In this guide, I use LM Studio as the example because it has a graphical interface, works well on Windows, and is easy for regular users to get started with.

Also, I always try to keep things simple. So SoloTagger does not include unnecessary third-party libraries just for convenience. It has zero external dependencies. As long as you have Python installed, you can run it.

There are many ways and tools to tag images, and JoyCaption itself can be used in different ways. SoloTagger was just a quick idea I had and threw together as a small, simple tool.
If you want to run JoyCaption locally, you can use this method as a reference, or just download and use SoloTagger directly.

I know that releasing a tagging tool now is quite outdated, not to mention how simple this tool is. However, this post serves as a record of my own daily use and can also act as an introductory guide for beginners.

## I. Basic Hardware Configuration and LM Studio Installation
### A. Hardware Configuration
Still using my old partner, the low-spec laptop. The basic configuration is as follows:
- CPU: Intel Core Ultra 5 225H

- RAM: 32GB

- GPU: NVIDIA GeForce RTX 5060 Laptop

- VRAM: 8GB

### B. Download and Install LM Studio
LM Studio official website: https://lmstudio.ai

I downloaded the Windows version 0.4.6. The installation is straightforward. Just keep pressing Next until it finishes.
When you start it for the first time after installation, it will ask if you want to download a model. The default small model it suggests doesn't seem very useful, so you don't need to download it if you don't want to.

LM Studio uses a folder called App home directory to store models and related data. The default location is:

C:\Users\XXX\.lmstudio

Here XXX is your Windows username.

If you want to move it somewhere else, the simplest way is to create a Symbolic Link as follows:
a. Move the entire .lmstudio folder to the location you want.
Note: do not change the folder name. The dot before lmstudio must stay.

b. Press Win + R, type cmd, and open the command prompt.

c. Run the following command:
``
mklink /D C:\Users\XXX\.lmstudio D:\abc\.lmstudio
``
Replace XXX with your Windows username.
Replace D:\abc with the location where you want to store the folder.

After that, start LM Studio and you should see an interface like this.
LM Studio Interface

Click New Chat to open a conversation window with the model. Then click Pick a model at the bottom and choose one of the models you downloaded to start chatting.

No extra setup is required. Once the model is downloaded, you can use it right away.
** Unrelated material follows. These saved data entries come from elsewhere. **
/-! ## PULSEOUT (R218) -/

/-- The period a parameter gives: 1 to 15 act as 16. -/
def State.outPeriod (s : State) (p : PortId) : Nat :=
  let v := s.par p 0 0 24
  if 1 ≤ v ∧ v < 16 then 16 else v

/-- The end of a cycle: the committed period takes effect. -/
def State.pulseoutEnd (s : State) (p : PortId) : State :=
  s.ifFn p .pulseout (fun s => s.pset p (fun x => { x with period := s.outPeriod p }))

/-- A readback mismatch. -/
def State.pulseoutBad (s : State) (p : PortId) : State :=
  s.ifFn p .pulseout (fun s => (s.bump (PORT_CNT0 p)).setb (PORT_STAT_RBERR p))

/-! ## LOOP (R219 to R222) -/

/-- One step of the LFSR x^31 + x^28 + 1. -/
def lfsrStep (l : BitVec 31) : BitVec 31 :=
  (l <<< 1) ||| (if l.getLsbD 30 ^^ l.getLsbD 27 then 1#31 else 0#31)

/-- The port sends a PRBS: PAR0.PRBS with a generator held (log entry 13). -/
def State.prbsOn (s : State) (p : PortId) : Bool := s.parBit p 0 0 && (s.port.at p).prbs

/-- The bit the port sends with an LFSR state. -/
def State.loopBit (s : State) (p : PortId) (l : BitVec 31) : Bool :=
  if s.prbsOn p then l.getLsbD 30 else s.parBit p 0 1

/-- M of W (R221). -/
def State.loopW (s : State) (p : PortId) : Nat := Nat.min 1024 (orElse0 (s.par p 1 16 11) 1)
def State.loopM (s : State) (p : PortId) : Nat := Nat.min (s.loopW p) (orElse0 (s.par p 1 0 11) 1)

/-- The next bit goes out. -/
def State.loopNext (s : State) (p : PortId) : State :=
  let x := s.port.at p
  let l := if s.prbsOn p then lfsrStep x.lfsr else x.lfsr
  s.pset p (fun x => { x with lfsr := l, sent := (s.loopBit p l :: x.sent).take 8 })

/-- The sample of B in the middle of a bit time. -/
def State.loopCompare (s : State) (p : PortId) (b : Bool) : State :=
  s.ifFn p .loop (fun s =>
    let x := s.port.at p
    match x.sent[s.par p 0 28 3]? with
    | none => s.loopNext p
    | some bit =>
      let bad := bit ^^ b
      let win := (bad :: x.mism).take (s.loopW p)
      let cond := decide (s.loopM p ≤ (win.filter (fun m => m)).length)
      let s1 := (if bad then s.bump (PORT_CNT0 p) else s).pset p (fun x => { x with lvlB := b, mism := win, cond := cond })
      let s2 := if cond && !x.cond then s1.bump (PORT_CNT1 p) else s1
      (s2.loopNext p).portSettle p x.cond)

/-- A seed from the DRBG; zero is replaced by 1. -/
def State.loopSeed (s : State) (p : PortId) : State :=
  let (w, s1) := s.drbg
  let l : BitVec 31 := w.setWidth 31
  s1.pset p (fun x => { x with lfsr := if l = 0 then 1 else l })

/-! ## SWITCH (R223) -/

/-- The pins differ from what is expected. -/
def State.switchSee (s : State) (p : PortId) (a b : Bool) : State :=
  (s.pset p (fun x => { x with lvlA := a, lvlB := b })).wrs
    [(PORT_STAT_SWA p, b2n (a ^^ s.parBit p 0 0)), (PORT_STAT_SWB p, b2n (s.parBit p 0 2 && (b ^^ s.parBit p 0 1)))]

/-- The filtered levels of a SWITCH port. -/
def State.switchLevels (s : State) (p : PortId) (a b : Bool) : State := (s.switchSee p a b).portSettle p (s.portCond p)

/-- The pins have held their levels for `held` samples. -/
def State.switchChange (s : State) (p : PortId) (a b : Bool) (held : Nat) : State :=
  s.ifFn p .switch (fun s => if s.filtered p held then s.switchLevels p a b else s)

/-! ## Levels of a port, whatever it runs -/

/-- The filtered levels of a port become these: GPIO sees its edges, SWITCH its condition, DUAL an agreement of `agree` samples or
a disagreement. -/
def State.levelsGo (s : State) (p : PortId) (a b : Bool) (agree : Nat) : State :=
  match s.pfn p with
  | .off => s
  | .gpio => (s.gpioLevel p false a).gpioLevel p true b
  | .switch => s.switchLevels p a b
  | .dual =>
    if b = s.dualMate p a then s.dualAgree p a agree
    else s.pset p (fun x => { x with lvlA := a, lvlB := b, agree := 0 })
  | .uart | .card | .spic | .pulse | .pulseout | .loop | .pps => s.pset p (fun x => { x with lvlA := a, lvlB := b })

/-! ## Meanings -/

/-- GPIO_EDGE (R199). -/
def execGpioEdge (p : PortId) (b : Bool) (e : PinEdge) (s : State) : Host.Outcome State Fault Refusal :=
  .next (s.gpioEdge p b e.lvl e.held.toNat)
/-- UART_TX_PACKET (R201). -/
def execUartTxPacket (p : PortId) (s : State) : Host.Outcome State Fault Refusal := .next (s.uartTx p)
/-- UART_RX_CHAR (R201). -/
def execUartRxChar (p : PortId) (b : Byte) (e : CharEnd) (s : State) : Host.Outcome State Fault Refusal :=
  .next (s.uartRx p b e.par e.stop)
/-- UART_IDLE_CLOSE (R201). -/
def execUartIdleClose (x : PortWait) (s : State) : Host.Outcome State Fault Refusal := .next (s.uartIdle x.p x.t.toNat)
/-- SPIC_TRANSFER (R202). -/
def execSpicTransfer (p : PortId) (miso : List Byte) (s : State) : Host.Outcome State Fault Refusal := .next (s.spic p miso)
/-- DUAL_DISCREPANCY (R210). -/
def execDualDiscrepancy (p : PortId) (a : Bool) (s : State) : Host.Outcome State Fault Refusal := .next (s.dualFault p a)
/-- DUAL_NEAR_MISS (R210). -/
def execDualNearMiss (p : PortId) (len : BitVec 16) (a : Bool) (s : State) : Host.Outcome State Fault Refusal :=
  .next (s.dualNear p len.toNat a)
/-- DUAL_AUTOCLEAR (R211). -/
def execDualAutoclear (p : PortId) (a : Bool) (s : State) : Host.Outcome State Fault Refusal := .next (s.dualAuto p a)
/-- DISC_CLEAR (R211). -/
def execDiscClear (c : CpuId) (p : PortId) (s : State) : Host.Outcome State Fault Refusal :=
  .next (s.byCore c (fun s => (s.discClear p).2))
/-- PULSE_EDGE (R212). -/
def execPulseEdge (p : PortId) (b : Bool) (e : PinEdge) (t : BitVec 26) (dir : Bool) (s : State) :
    Host.Outcome State Fault Refusal :=
  .next (s.pulseEdge p b e.lvl t.toNat dir e.held.toNat)
/-- PPS_EDGE (R217). -/
def execPpsEdge (p : PortId) (e : TimedEdge) (s : State) : Host.Outcome State Fault Refusal :=
  .next (s.ppsEdge p e.lvl e.t.toNat e.held.toNat)
/-- PULSEOUT_CYCLE_END (R218). -/
def execPulseoutCycleEnd (p : PortId) (s : State) : Host.Outcome State Fault Refusal := .next (s.pulseoutEnd p)
/-- PULSEOUT_READBACK_MISMATCH (R218). -/
def execPulseoutReadbackMismatch (p : PortId) (s : State) : Host.Outcome State Fault Refusal := .next (s.pulseoutBad p)
/-- LOOP_RESEED (R222). -/
def execLoopReseed (p : PortId) (s : State) : Host.Outcome State Fault Refusal := .next (s.ifFn p .loop (fun s => s.loopSeed p))
/-- LOOP_BIT_COMPARE (R221). -/
def execLoopBitCompare (p : PortId) (b : Bool) (s : State) : Host.Outcome State Fault Refusal := .next (s.loopCompare p b)
/-- SWITCH_CONDITION_CHANGE (R223): the level of A, that of B, and the samples for which both have held. -/
def execSwitchConditionChange (p : PortId) (a : Bool) (b : PinEdge) (s : State) : Host.Outcome State Fault Refusal :=
  .next (s.switchChange p a b.lvl b.held.toNat)

end Sys2Proof.Machine
end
The experience is basically the same as using LLMs through a typical web interface.
SelectModel

## II. Using JoyCaption in LM Studio
### A. Download the JoyCaption Model
On my laptop, LM Studio stores models in this folder:
.lmstudio\models\lmstudio-community.
Your path should be similar.
You can create different subfolders here to organize models. Folder names can be anything that helps you recognize them. For example, I created these three folders:

- JoyCaption-beta-one-GGUF

- Qwen3.5-4B-GGUF

- Qwen3.5-9B-GGUF

The latest JoyCaption version is Beta One. For running on a laptop, the GGUF version is usually the best choice. Pick a GGUF model that fits your hardware. I currently use llama-joycaption-beta-one-hf-llava.i1-Q6_K.gguf.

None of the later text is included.